-- ==== Sys2Proof/Machine/Dispatch.lean ====
section
/-! DEFINITION. One arm for each operation. -/

namespace Sys2Proof.Machine

def exec (i : Instr) (s : State) : Host.Outcome State Fault Refusal :=
  match i with
  | .reset => Sys2Proof.Machine.execReset s
  | .irq => Sys2Proof.Machine.execIrq s
  | .setmode origin sensorId mode => Sys2Proof.Machine.execSetmode origin sensorId mode s
  | .poll => Sys2Proof.Machine.execPoll s
  | .lclr => Sys2Proof.Machine.execLclr s
  | .rdsens => Sys2Proof.Machine.execRdsens s
  | .shadow => Sys2Proof.Machine.execShadow s
  | .ema => Sys2Proof.Machine.execEma s
  | .fclr => Sys2Proof.Machine.execFclr s
  | .fstep => Sys2Proof.Machine.execFstep s
  | .encmd => Sys2Proof.Machine.execEncmd s
  | .encmm new => Sys2Proof.Machine.execEncmm new s
  | .gate kind payload => Sys2Proof.Machine.execGate kind payload s
  | .put16le index v => Sys2Proof.Machine.execPut16le index v s
  | .enable => Sys2Proof.Machine.execEnable s
  | .disable => Sys2Proof.Machine.execDisable s
  | .evtMotionData samples => Sys2Proof.Machine.execEvtMotionData samples s
  | .evtMotionMode mode => Sys2Proof.Machine.execEvtMotionMode mode s
  | .cmdSetMode mode => Sys2Proof.Machine.execCmdSetMode mode s

end Sys2Proof.Machine
end

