-- ==== Sys2Proof/Certificates/Slice0/Obligations.lean ====
section
/-! DEFINITION. The statements about the model, for the provers. Each docstring names the rule it formalises; what is the
model's own choice is said with its log entry. -/

open Sys2Proof Sys2Proof.Machine

/-! ### Steps, decoding, encoding -/

/-- A step performs the operation the next packet carries, on the state without that packet (entry 7), or, inside an operation
in progress, its next part (entry 18), both with the turn used up; where the turn says so and the operation has parts, it
begins it. It refuses bytes that are no packet; with nothing asked for and nothing in progress, nothing happens. The turns past
the listed ones are `whole`. -/
def Obligations.StepPerformsRequestedOperation : Prop :=
  (∀ (s : State) (p : Packet) (rest : List Packet) (i : Instr), s.inside = [] → s.input = p :: rest →
    decode p = .ok i → isTopLevel i = true → i.wf = true ∧
      (s.turn ≠ .parts ∨ begin i { s with input := rest, turns := s.turns.tail } = none →
        step s = exec i { s with input := rest, turns := s.turns.tail }) ∧
      (∀ t parts, s.turn = .parts → begin i { s with input := rest, turns := s.turns.tail } = some (t, parts) →
        step s = .next { t with inside := parts ++ t.inside })) ∧
  (∀ (s : State) (p : Packet) (rest : List Packet) (e : DecodeError), s.inside = [] → s.input = p :: rest →
    decode p = .error e → step s = .refused (refusalOf e)) ∧
  (∀ s : State, s.inside = [] → s.input = [] → step s = .next s) ∧
  (∀ (s : State) (i : Instr) (rest : List Task), s.inside = .op i :: rest → s.turn ≠ .outside →
    (s.turn = .whole ∨ begin i { s with inside := rest, turns := s.turns.tail } = none →
      step s = exec i { s with inside := rest, turns := s.turns.tail }) ∧
    (∀ t parts, s.turn = .parts → begin i { s with inside := rest, turns := s.turns.tail } = some (t, parts) →
      step s = .next { t with inside := parts ++ t.inside })) ∧
  (∀ (s : State) (rest : List Task), s.inside = .pollRest :: rest → s.turn ≠ .outside →
    step s = .next { s with
      inside := (if s.pending = true then [.op .rdsens, .op .fstep, .op .encmd, .gateBuilt .motionData] else []) ++ rest,
      turns := s.turns.tail }) ∧
  (∀ (s : State) (kind : EventKind) (rest : List Task), s.inside = .gateBuilt kind :: rest →
    (s.turn = .whole → step s = exec (.gate kind (s.built kind)) { s with inside := rest, turns := s.turns.tail }) ∧
    (∀ t parts, s.turn = .parts →
      begin (.gate kind (s.built kind)) { s with inside := rest, turns := s.turns.tail } = some (t, parts) →
      step s = .next { t with inside := parts ++ t.inside }))

/-- R62: a micro-operation happens only inside a top-level operation. Asked for from outside it is refused, between operations,
and never performed inside one; what a step does begin with nothing in progress is a top-level operation, whole or by its parts
(entry 18). -/
def Obligations.MicroOperationsHappenOnlyInside : Prop :=
  (∀ (s : State) (p : Packet) (rest : List Packet) (i : Instr), s.input = p :: rest → decode p = .ok i →
    isTopLevel i = false →
    (s.inside = [] → step s = .refused .onlyInsideAnOperation) ∧
    (s.inside ≠ [] → s.turn = .outside → step s = .next { s with turns := s.turns.tail })) ∧
  (∀ s t : State, s.inside = [] → step s = .next t →
    t = s ∨ ∃ p rest i, s.input = p :: rest ∧ decode p = .ok i ∧ isTopLevel i = true ∧
      (exec i { s with input := rest, turns := s.turns.tail } = .next t ∨
        (s.turn = .parts ∧ t.inside ≠ [] ∧ begin i { s with input := rest, turns := s.turns.tail } =
          some ({ t with inside := [] }, t.inside))))

/-- R38, R45: while an operation of the polling context is in progress and waits, an IRQ or a reset that is asked for next takes
effect, whatever is left of the operation staying (an IRQ) or being abandoned (a reset), and no other operation of the polling
context begins. The turns are the model's own (entry 18). -/
def Obligations.WaitingOperationAdmitsOnlyInterrupts : Prop :=
  (∀ (s : State) (rest : List Packet), s.inside ≠ [] → s.turn = .outside → s.input = encode .irq :: rest →
    ∃ t, step s = .next t ∧ exec .irq { s with input := rest, turns := s.turns.tail } = .next t ∧ t.inside = s.inside) ∧
  (∀ (s : State) (rest : List Packet), s.inside ≠ [] → s.turn = .outside → s.input = encode .reset :: rest →
    ∃ t, step s = .next t ∧ exec .reset { s with input := rest, turns := s.turns.tail } = .next t ∧ t.inside = []) ∧
  (∀ s : State, s.inside ≠ [] → s.turn = .outside →
    (∀ rest, s.input ≠ encode .irq :: rest ∧ s.input ≠ encode .reset :: rest) →
    step s = .next { s with turns := s.turns.tail })

/-- R62, R122: a top-level operation performed part by part, however finely, with nothing in between, ends in the state it
ends in performed whole, up to LCLR's own result (entry 12) and the turns used up (entry 18). -/
def Obligations.PartsEndAsTheWhole : Prop :=
  ∀ (s t : State) (p : Packet) (rest : List Packet) (i : Instr), s.inside = [] → s.input = p :: rest →
    decode p = .ok i → isTopLevel i = true → (∀ u ∈ s.turns, u ≠ .outside) → exec i { s with input := rest } = .next t →
    ∃ b u, step s = .next b ∧ finish 20 b = .next u ∧ u.inside = [] ∧
      { u with turns := t.turns, pending := t.pending } = t

/-- R62: every one of the sixteen selectors is its row's operation (operand bytes zero: entry 8), and no wider selector
is any. -/
def Obligations.SelectorsDecodeToTheirRows : Prop :=
  ((List.range 16).map fun w => (decodeTableWord 8 w).map fun i => (rowOf i).mnemonic) =
    ["RESET", "IRQ", "SETMODE", "POLL", "LCLR", "RDSENS", "SHADOW", "EMA", "FCLR", "FSTEP", "ENCMD", "ENCMM", "GATE",
      "PUT16LE", "ENABLE", "DISABLE"].map some ∧
  ∀ w : Nat, 16 ≤ w → w < 256 → decodeTableWord 8 w = none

• WORK REQUIRED
Where the listing above reaches the line that contains "(∀ (s : State) (kind", start retyping, and finish with the line that contains "(s.inside ≠ []"; reproduce those lines exactly and no others.

• OUTPUT FOR THIS TASK
  (∀ (s : State) (kind : EventKind) (rest : List Task), s.inside = .gateBuilt kind :: rest →
    (s.turn = .whole → step s = exec (.gate kind (s.built kind)) { s with inside := rest, turns := s.turns.tail }) ∧
    (∀ t parts, s.turn = .parts →
      begin (.gate kind (s.built kind)) { s with inside := rest, turns := s.turns.tail } = some (t, parts) →
      step s = .next { t with inside := parts ++ t.inside }))

/-- R62: a micro-operation happens only inside a top-level operation. Asked for from outside it is refused, between operations,
and never performed inside one; what a step does begin with nothing in progress is a top-level operation, whole or by its parts
(entry 18). -/
def Obligations.MicroOperationsHappenOnlyInside : Prop :=
  (∀ (s : State) (p : Packet) (rest : List Packet) (i : Instr), s.input = p :: rest → decode p = .ok i →
    isTopLevel i = false →
    (s.inside = [] → step s = .refused .onlyInsideAnOperation) ∧
    (s.inside ≠ [] → s.turn = .outside → step s = .next { s with turns := s.turns.tail })) ∧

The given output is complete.